Пэйринг и персонажи
Описание
— Тебя послали за мной? — осторожно спрашивает Чонсу, набравшись смелости, и хочет оглянуться, но ему не дают: дуло соскальзывает с затылка и упирается в скулу, недвусмысленно намекая на то, чтобы он продолжал смотреть только перед собой.
— Да, — короткий и лаконичный ответ.
Чонсу про себя ругается: болтовня, когда ты на волосок от смерти — лучший способ эту самую смерть отсрочить.
Посвящение
Посвящено тем фотографиям с недавнего концерта, на которых Джуён наставляет бас в спину Чонсу словно это пистолет ✍️
Бренди с соком
16 декабря 2024, 05:41
Чонсу ощущает холодное дуло пистолета, приставленное к его затылку. Недавно подстриженному, голому, беззащитному в соответствии с его новой короткой причёской.
И ни звука.
Наконец позади раздаётся вздох. Даже не вздох, а больше — насмешливое фырканье.

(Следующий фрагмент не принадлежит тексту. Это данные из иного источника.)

-- ==== Sys2Proof/Laws/Decode.lean ====
section
/-! SUPPORT. The decoder and the encoder by their fields: what each field of an encoded word holds, each row of the opcode table
read field by field, and decode as a chain of rows. -/

namespace Sys2Proof

theorem toNat_append_add {n m : Nat} (x : BitVec n) (y : BitVec m) :
    (x ++ y).toNat = x.toNat * 2 ^ m + y.toNat := by
  rw [BitVec.toNat_append, ← Nat.shiftLeft_add_eq_or_of_lt y.isLt, Nat.shiftLeft_eq]

/-! ## Fields of an encoded word (30_encoding.md R70) -/

section Fields
variable (imm8 : BitVec 8) (cnt : BitVec 3) (dec : BitVec 4) (sg wo bo : BitVec 1) (op : BitVec 8)

theorem commandWord_toNat : (commandWord imm8 cnt dec sg wo bo op).toNat =
    op.toNat + 2 ^ 8 * bo.toNat + 2 ^ 9 * wo.toNat + 2 ^ 10 * sg.toNat + 2 ^ 12 * dec.toNat + 2 ^ 16 * cnt.toNat +
      2 ^ 24 * imm8.toNat := by
  have h : (commandWord imm8 cnt dec sg wo bo op).toNat =
      (imm8 ++ 0#5 ++ cnt ++ dec ++ 0#1 ++ sg ++ wo ++ bo ++ op).toNat := rfl
  rw [h]
  simp only [toNat_append_add]
  simp
  omega

@[simp] theorem fieldOP_commandWord : fieldOP (commandWord imm8 cnt dec sg wo bo op) = op := by
  apply BitVec.eq_of_toNat_eq
  simp [fieldOP, commandWord_toNat, Nat.shiftRight_eq_div_pow]
  omega

@[simp] theorem fieldBO_commandWord : fieldBO (commandWord imm8 cnt dec sg wo bo op) = bo := by
  apply BitVec.eq_of_toNat_eq
  simp [fieldBO, commandWord_toNat, Nat.shiftRight_eq_div_pow]
  omega

@[simp] theorem fieldWO_commandWord : fieldWO (commandWord imm8 cnt dec sg wo bo op) = wo := by
  apply BitVec.eq_of_toNat_eq
  simp [fieldWO, commandWord_toNat, Nat.shiftRight_eq_div_pow]
  omega

@[simp] theorem fieldSG_commandWord : fieldSG (commandWord imm8 cnt dec sg wo bo op) = sg := by
  apply BitVec.eq_of_toNat_eq
  simp [fieldSG, commandWord_toNat, Nat.shiftRight_eq_div_pow]
  omega

@[simp] theorem fieldDEC_commandWord : fieldDEC (commandWord imm8 cnt dec sg wo bo op) = dec := by
  apply BitVec.eq_of_toNat_eq
  simp [fieldDEC, commandWord_toNat, Nat.shiftRight_eq_div_pow]
  omega

@[simp] theorem fieldCNT_commandWord : fieldCNT (commandWord imm8 cnt dec sg wo bo op) = cnt := by
  apply BitVec.eq_of_toNat_eq
  simp [fieldCNT, commandWord_toNat, Nat.shiftRight_eq_div_pow]
  omega

@[simp] theorem fieldIMM8_commandWord : fieldIMM8 (commandWord imm8 cnt dec sg wo bo op) = imm8 := by
  apply BitVec.eq_of_toNat_eq
  simp [fieldIMM8, commandWord_toNat, Nat.shiftRight_eq_div_pow]
  omega

theorem commandWord_reserved11 : (commandWord imm8 cnt dec sg wo bo op).extractLsb' 11 1 = 0 := by
  apply BitVec.eq_of_toNat_eq
  simp [commandWord_toNat, Nat.shiftRight_eq_div_pow]
  omega

theorem commandWord_reserved19 : (commandWord imm8 cnt dec sg wo bo op).extractLsb' 19 5 = 0 := by
  apply BitVec.eq_of_toNat_eq
  simp [commandWord_toNat, Nat.shiftRight_eq_div_pow]
  omega
end Fields

/-! ## Field values and the types they are turned into -/

@[simp] theorem byteOrderOf_bitOf (bo : ByteOrder) : byteOrderOf (bitOfByteOrder bo) = bo := by cases bo <;> rfl
@[simp] theorem wordOrderOf_bitOf (wo : WordOrder) : wordOrderOf (bitOfWordOrder wo) = wo := by cases wo <;> rfl
@[simp] theorem signednessOf_bitOf (sg : Signedness) : signednessOf (bitOfSignedness sg) = sg := by cases sg <;> rfl

theorem byteOrderOf_eq (w : Word) : byteOrderOf (fieldBO w) = if w.getLsbD 8 then .little else .big := by
  have h : fieldBO w = if w.getLsbD 8 then 1 else 0 := by
    ext i hi; obtain rfl : i = 0 := by omega
    cases h8 : w.getLsbD 8 <;> simp_all [fieldBO]
  rw [h]; split <;> rfl

theorem wordOrderOf_eq (w : Word) : wordOrderOf (fieldWO w) = if w.getLsbD 9 then .little else .big := by
  have h : fieldWO w = if w.getLsbD 9 then 1 else 0 := by
    ext i hi; obtain rfl : i = 0 := by omega
    cases h9 : w.getLsbD 9 <;> simp_all [fieldWO]
  rw [h]; split <;> rfl

theorem signednessOf_eq (w : Word) : signednessOf (fieldSG w) = if w.getLsbD 10 then .signed else .unsigned := by
  have h : fieldSG w = if w.getLsbD 10 then 1 else 0 := by
    ext i hi; obtain rfl : i = 0 := by omega
    cases h10 : w.getLsbD 10 <;> simp_all [fieldSG]
  rw [h]; split <;> rfl

/-! ## The rows of the table, field by field (R79) -/

section Rows
variable (w : Word)

theorem row_whole (p : Word) : w &&& 0xFFFFFFFF = p ↔ w = p := by
  have h : (0xFFFFFFFF : Word) = BitVec.allOnes 32 := by decide
  rw [h, BitVec.and_allOnes]

theorem row_crcByte : w &&& 0x00FFFFFF = 0x00000002 ↔
    w.extractLsb' 0 8 = 0x02 ∧ w.extractLsb' 8 16 = 0 := by
  simp only [BitVec.eq_of_getLsbD_eq_iff, Nat.forall_lt_succ_right, BitVec.getLsbD_and, BitVec.getLsbD_extractLsb']
  simp
  tauto

theorem row_encShort : w &&& 0xFFFF0AFF = 0x00000011 ↔
    w.extractLsb' 0 8 = 0x11 ∧ w.extractLsb' 16 16 = 0 ∧ w.getLsbD 11 = false ∧ w.getLsbD 9 = false := by
  simp only [BitVec.eq_of_getLsbD_eq_iff, Nat.forall_lt_succ_right, BitVec.getLsbD_and, BitVec.getLsbD_extractLsb']
  simp
  tauto

theorem row_decShort : w &&& 0xFFF80AFF = 0x00000012 ↔
    w.extractLsb' 0 8 = 0x12 ∧ w.extractLsb' 19 13 = 0 ∧ w.getLsbD 11 = false ∧ w.getLsbD 9 = false := by
  simp only [BitVec.eq_of_getLsbD_eq_iff, Nat.forall_lt_succ_right, BitVec.getLsbD_and, BitVec.getLsbD_extractLsb']
  simp
  tauto

theorem row_decF32 : w &&& 0xFFF8FCFF = 0x00000013 ↔
    w.extractLsb' 0 8 = 0x13 ∧ w.extractLsb' 19 13 = 0 ∧ w.extractLsb' 10 6 = 0 := by
  simp only [BitVec.eq_of_getLsbD_eq_iff, Nat.forall_lt_succ_right, BitVec.getLsbD_and, BitVec.getLsbD_extractLsb']
  simp
  tauto

theorem row_decRdresp : w &&& 0xFFF8FFFF = 0x00000021 ↔
    w.extractLsb' 0 8 = 0x21 ∧ w.extractLsb' 19 13 = 0 ∧ w.extractLsb' 8 8 = 0 := by
  simp only [BitVec.eq_of_getLsbD_eq_iff, Nat.forall_lt_succ_right, BitVec.getLsbD_and, BitVec.getLsbD_extractLsb']
  simp
  tauto

end Rows

/-- The decoder over a list of rows tries its first row first. -/
theorem decodeRows_cons (r : OpRow) (rs : List OpRow) (w : Word) :
    (match (r :: rs).find? (·.admits w) with
      | some r => Except.ok (r.build w)
      | none => Except.error (illegalReason w)) =
    if w &&& r.mask = r.pattern then Except.ok (r.build w)
    else (match rs.find? (·.admits w) with
      | some r => Except.ok (r.build w)
      | none => Except.error (illegalReason w)) := by
  by_cases h : w &&& r.mask = r.pattern <;> simp [OpRow.admits, h]

/-- decode as the chain of its rows. -/
theorem decode_eq_chain (w : Word) : decode w =
    if w &&& 0xFFFFFFFF = 0x00000001 then .ok .crcInit
    else if w &&& 0x00FFFFFF = 0x00000002 then .ok (.crcByte (fieldIMM8 w))
    else if w &&& 0xFFFFFFFF = 0x00000010 then .ok .encByte
    else if w &&& 0xFFFF0AFF = 0x00000011 then
      .ok (.encShort (byteOrderOf (fieldBO w)) (signednessOf (fieldSG w)) (fieldDEC w).toNat)
    else if w &&& 0xFFF80AFF = 0x00000012 then
      .ok (.decShort (byteOrderOf (fieldBO w)) (signednessOf (fieldSG w)) (fieldDEC w).toNat (fieldCNT w).toNat)
    else if w &&& 0xFFF8FCFF = 0x00000013 then
      .ok (.decF32 (byteOrderOf (fieldBO w)) (wordOrderOf (fieldWO w)) (fieldCNT w).toNat)
    else if w &&& 0xFFFFFFFF = 0x00000020 then .ok .buildRdreq
    else if w &&& 0xFFF8FFFF = 0x00000021 then .ok (.decRdresp (fieldCNT w).toNat)
    else .error (illegalReason w) := by
  unfold decode opTable
  iterate 8 refine (decodeRows_cons _ _ w).trans (if_congr Iff.rfl rfl ?_)
  rfl

/-- decode by the fields of the word: each row's opcode, and the fields it wants at 0. -/
theorem decode_by_fields (w : Word) : decode w =
    if w = 0x01#32 then .ok .crcInit
    else if w.extractLsb' 0 8 = 0x02#8 ∧ w.extractLsb' 8 16 = 0#16 then .ok (.crcByte (fieldIMM8 w))
    else if w = 0x10#32 then .ok .encByte
    else if w.extractLsb' 0 8 = 0x11#8 ∧ w.extractLsb' 16 16 = 0#16 ∧ w.getLsbD 11 = false ∧ w.getLsbD 9 = false then
      .ok (.encShort (byteOrderOf (fieldBO w)) (signednessOf (fieldSG w)) (fieldDEC w).toNat)
    else if w.extractLsb' 0 8 = 0x12#8 ∧ w.extractLsb' 19 13 = 0#13 ∧ w.getLsbD 11 = false ∧ w.getLsbD 9 = false then
      .ok (.decShort (byteOrderOf (fieldBO w)) (signednessOf (fieldSG w)) (fieldDEC w).toNat (fieldCNT w).toNat)
    else if w.extractLsb' 0 8 = 0x13#8 ∧ w.extractLsb' 19 13 = 0#13 ∧ w.extractLsb' 10 6 = 0#6 then
      .ok (.decF32 (byteOrderOf (fieldBO w)) (wordOrderOf (fieldWO w)) (fieldCNT w).toNat)
    else if w = 0x20#32 then .ok .buildRdreq
    else if w.extractLsb' 0 8 = 0x21#8 ∧ w.extractLsb' 19 13 = 0#13 ∧ w.extractLsb' 8 8 = 0#8 then
      .ok (.decRdresp (fieldCNT w).toNat)
    else .error (illegalReason w) := by
  rw [decode_eq_chain]
  simp only [row_whole, row_crcByte, row_encShort, row_decShort, row_decF32, row_decRdresp]
  rfl

end Sys2Proof
end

Чонсу не может быть точно уверен (не тогда, когда от дыры в голове его отделяет лишь нажатие на спусковой курок), но кажется он догадывается кто именно притаился за спиной.
— Подними руки, — чужой голос даже не так холоден и серьёзен как полагается в таких ситуациях. Однако это вовсе не показатель того, что Чонсу выйдет сухим из воды (и живым в том числе).
Он с шумом выдыхает и медленно поднимает руки, всё ещё чувстуя, как при малейшем покачивании тела его голую кожу обжигает холод металла.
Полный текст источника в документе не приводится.